Optimizing Jump Consistent Hash: Reducing Complexity to O(log n)

In a previous post the author explained the principle of Jump Consistent Hash; this follow‑up focuses on the O(n) time complexity of the original algorithm and proposes an optimization.

When expanding from n to n+1 nodes, each element moves with probability 1/(n+1); the algorithm uses a stable random sequence seeded by the key. To improve the O(n) cost, the author suggests randomly selecting the next bucket to jump to, ensuring the selection follows a specific probability distribution.

By defining the event that no jump occurs up to bucket i, the probability P(j ≥ i) is derived as (b+1)/i, where b is the last bucket where a jump happened. Using a uniform random number r∈[0,1), the condition r ≤ (b+1)/i leads to the equivalent inequality i ≤ floor((b+1)/r). This yields a simple selection rule: set j = floor((b+1)/r).

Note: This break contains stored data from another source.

@[simp] theorem popRx_undisturbed (s : State) (u : Nat) : State.undisturbed (s.popRx u).2 = s.undisturbed := by
  unfold State.popRx; split <;> rfl

@[simp] theorem irqOff_undisturbed (s : State) (u : Nat) : State.undisturbed (irqOff u s) = s.undisturbed := by
  unfold irqOff; split <;> rfl

@[simp] theorem irqOn_undisturbed (s : State) (u : Nat) : State.undisturbed (irqOn u s) = s.undisturbed := rfl

theorem regWrite_undisturbed {s : State} (h : s.undisturbed = true) (u : Nat) (w : RegWrite) :
    regWrite u w s = .ok ((s.pokeReg u w).emit (.regWrite u w)) := by simp [regWrite, h]

theorem readFifoStat_undisturbed {s : State} (h : s.undisturbed = true) (u : Nat) :
    readFifoStat u s = .ok (((s.lpspiAt u).txCount, (s.lpspiAt u).rxCount),
      s.emit (.regRead u (.fifostat (s.lpspiAt u).txCount (s.lpspiAt u).rxCount))) := by simp [readFifoStat, h]

theorem readStat_undisturbed {s : State} (h : s.undisturbed = true) (u : Nat) :
    readStat u s = .ok ({ tdf := (s.lpspiAt u).tdf, rdf := (s.lpspiAt u).rdf, mbf := (s.lpspiAt u).mbf },
      s.emit (.regRead u (.stat (s.lpspiAt u).tdf (s.lpspiAt u).rdf (s.lpspiAt u).mbf))) := by simp [readStat, h]

theorem readRxData_undisturbed {s : State} (h : s.undisturbed = true) (u : Nat) :
    readRxData u s = .ok ((s.popRx u).1, (s.popRx u).2.emit (.regRead u (.rxdata (s.popRx u).1))) := by simp [readRxData, h]

end Sys2Proof.Machine
end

The resulting algorithm computes the target bucket for a given key and number of buckets (numbered from 1) in O(log n) time. The Go implementation is shown below:

func ch2(key int, num_buckets int) int {
    r := rand.New(rand.NewSource(int64(key)))
    b1 := -1
    j := 0
    for j < num_buckets {
        b1 = j + 1
        j = int(math.Floor(float64(b1) / r.Float64()))
    }
    return b1
}

Because the average value of r is 0.5, jumps on average occur when the bucket count doubles, confirming the O(log n) complexity claim.